Each line of the listing that contains "queue" should be found and copied.

========================================================================

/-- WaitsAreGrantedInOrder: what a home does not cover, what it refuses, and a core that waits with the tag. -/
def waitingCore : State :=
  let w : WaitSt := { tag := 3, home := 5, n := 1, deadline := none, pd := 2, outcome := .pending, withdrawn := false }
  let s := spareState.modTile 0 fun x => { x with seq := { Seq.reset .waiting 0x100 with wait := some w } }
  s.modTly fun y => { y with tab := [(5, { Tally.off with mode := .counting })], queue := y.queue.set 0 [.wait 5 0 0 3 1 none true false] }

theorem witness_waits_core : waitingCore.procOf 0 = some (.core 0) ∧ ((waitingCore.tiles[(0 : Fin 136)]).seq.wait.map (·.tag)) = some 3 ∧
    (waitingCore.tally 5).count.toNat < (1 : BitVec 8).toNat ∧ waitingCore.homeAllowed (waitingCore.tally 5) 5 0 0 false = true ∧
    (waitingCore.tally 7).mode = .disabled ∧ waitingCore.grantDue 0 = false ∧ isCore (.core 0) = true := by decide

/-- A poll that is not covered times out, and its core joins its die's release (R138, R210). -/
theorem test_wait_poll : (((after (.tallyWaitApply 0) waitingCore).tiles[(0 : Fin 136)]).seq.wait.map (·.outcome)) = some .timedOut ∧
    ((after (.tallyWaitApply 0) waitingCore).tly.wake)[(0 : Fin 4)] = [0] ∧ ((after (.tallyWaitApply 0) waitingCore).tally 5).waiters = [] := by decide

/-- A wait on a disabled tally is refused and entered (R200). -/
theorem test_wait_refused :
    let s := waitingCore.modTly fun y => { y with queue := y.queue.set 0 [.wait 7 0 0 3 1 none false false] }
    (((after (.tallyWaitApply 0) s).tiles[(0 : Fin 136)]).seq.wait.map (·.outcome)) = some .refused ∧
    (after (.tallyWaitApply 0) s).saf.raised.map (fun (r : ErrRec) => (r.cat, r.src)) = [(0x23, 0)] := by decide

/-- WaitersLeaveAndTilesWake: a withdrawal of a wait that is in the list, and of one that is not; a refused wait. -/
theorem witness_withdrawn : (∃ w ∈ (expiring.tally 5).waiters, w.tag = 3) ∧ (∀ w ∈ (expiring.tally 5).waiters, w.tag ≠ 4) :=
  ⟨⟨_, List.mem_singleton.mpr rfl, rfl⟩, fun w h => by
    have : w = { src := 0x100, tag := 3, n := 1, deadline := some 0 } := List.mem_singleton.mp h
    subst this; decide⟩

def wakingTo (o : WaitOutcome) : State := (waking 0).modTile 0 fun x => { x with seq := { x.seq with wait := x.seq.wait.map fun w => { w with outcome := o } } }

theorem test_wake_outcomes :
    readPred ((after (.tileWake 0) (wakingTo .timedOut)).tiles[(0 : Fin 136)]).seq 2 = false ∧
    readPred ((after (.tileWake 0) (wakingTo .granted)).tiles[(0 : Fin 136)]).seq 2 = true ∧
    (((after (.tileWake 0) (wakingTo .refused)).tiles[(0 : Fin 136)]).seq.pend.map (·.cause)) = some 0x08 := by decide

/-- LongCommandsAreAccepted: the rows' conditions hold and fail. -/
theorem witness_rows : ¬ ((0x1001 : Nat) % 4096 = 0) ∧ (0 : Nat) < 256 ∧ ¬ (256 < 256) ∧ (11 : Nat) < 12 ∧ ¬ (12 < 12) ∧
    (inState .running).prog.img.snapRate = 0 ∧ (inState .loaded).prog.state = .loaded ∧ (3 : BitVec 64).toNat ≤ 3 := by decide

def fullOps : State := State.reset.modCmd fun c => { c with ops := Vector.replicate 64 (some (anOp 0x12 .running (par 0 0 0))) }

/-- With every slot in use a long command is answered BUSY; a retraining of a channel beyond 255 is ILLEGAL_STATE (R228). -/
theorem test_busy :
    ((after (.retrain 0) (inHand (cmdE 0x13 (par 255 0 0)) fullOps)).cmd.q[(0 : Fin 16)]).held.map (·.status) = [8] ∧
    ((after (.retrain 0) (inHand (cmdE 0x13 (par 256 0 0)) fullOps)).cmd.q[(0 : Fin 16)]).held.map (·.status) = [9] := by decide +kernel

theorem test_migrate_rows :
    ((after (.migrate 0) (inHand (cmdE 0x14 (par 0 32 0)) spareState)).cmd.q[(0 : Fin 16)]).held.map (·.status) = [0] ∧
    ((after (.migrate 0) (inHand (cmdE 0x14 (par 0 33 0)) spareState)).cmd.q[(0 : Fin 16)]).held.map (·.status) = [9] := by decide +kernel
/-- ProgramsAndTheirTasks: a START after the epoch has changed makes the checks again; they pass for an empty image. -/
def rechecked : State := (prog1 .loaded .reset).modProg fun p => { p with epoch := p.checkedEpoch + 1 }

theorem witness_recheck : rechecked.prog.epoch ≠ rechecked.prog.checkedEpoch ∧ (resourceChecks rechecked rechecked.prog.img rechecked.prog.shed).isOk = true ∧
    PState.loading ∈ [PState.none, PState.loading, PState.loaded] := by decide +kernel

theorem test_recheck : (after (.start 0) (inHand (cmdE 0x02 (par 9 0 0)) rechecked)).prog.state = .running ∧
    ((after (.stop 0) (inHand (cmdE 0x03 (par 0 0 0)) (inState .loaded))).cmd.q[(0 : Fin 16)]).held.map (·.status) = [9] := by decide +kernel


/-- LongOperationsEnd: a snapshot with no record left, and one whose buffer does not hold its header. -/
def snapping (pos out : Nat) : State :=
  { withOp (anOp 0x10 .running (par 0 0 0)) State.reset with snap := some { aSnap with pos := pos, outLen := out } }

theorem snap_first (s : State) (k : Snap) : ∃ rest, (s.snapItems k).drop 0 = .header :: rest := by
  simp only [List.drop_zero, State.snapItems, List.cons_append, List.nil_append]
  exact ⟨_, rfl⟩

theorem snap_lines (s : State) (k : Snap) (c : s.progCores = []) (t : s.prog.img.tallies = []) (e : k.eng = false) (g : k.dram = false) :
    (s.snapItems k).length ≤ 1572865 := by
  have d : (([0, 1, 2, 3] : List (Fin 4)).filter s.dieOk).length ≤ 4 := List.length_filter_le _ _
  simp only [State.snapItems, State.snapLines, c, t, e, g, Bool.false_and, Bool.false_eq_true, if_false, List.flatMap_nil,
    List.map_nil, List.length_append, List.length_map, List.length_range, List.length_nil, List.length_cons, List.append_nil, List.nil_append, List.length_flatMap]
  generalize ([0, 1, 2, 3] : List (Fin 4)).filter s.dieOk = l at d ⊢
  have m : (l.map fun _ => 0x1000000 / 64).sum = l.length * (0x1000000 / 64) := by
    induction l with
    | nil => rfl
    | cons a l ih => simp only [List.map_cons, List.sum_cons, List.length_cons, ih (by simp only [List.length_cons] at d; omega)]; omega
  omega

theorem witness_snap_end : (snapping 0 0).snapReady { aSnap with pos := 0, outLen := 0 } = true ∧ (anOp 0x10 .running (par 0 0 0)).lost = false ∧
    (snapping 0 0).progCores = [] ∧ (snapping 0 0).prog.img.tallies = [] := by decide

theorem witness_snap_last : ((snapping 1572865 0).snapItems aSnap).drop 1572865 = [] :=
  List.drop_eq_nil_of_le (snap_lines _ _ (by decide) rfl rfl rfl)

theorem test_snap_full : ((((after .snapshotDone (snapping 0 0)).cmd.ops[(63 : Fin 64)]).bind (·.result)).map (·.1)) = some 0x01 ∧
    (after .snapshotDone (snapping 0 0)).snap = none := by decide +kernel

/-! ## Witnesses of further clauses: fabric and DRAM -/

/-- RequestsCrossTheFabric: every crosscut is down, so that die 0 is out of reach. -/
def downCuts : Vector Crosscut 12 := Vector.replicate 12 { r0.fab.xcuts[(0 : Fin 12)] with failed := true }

========================================================================

Answer below
  s.modTly fun y => { y with tab := [(5, { Tally.off with mode := .counting })], queue := y.queue.set 0 [.wait 5 0 0 3 1 none true false] }
    let s := waitingCore.modTly fun y => { y with queue := y.queue.set 0 [.wait 7 0 0 3 1 none false false] }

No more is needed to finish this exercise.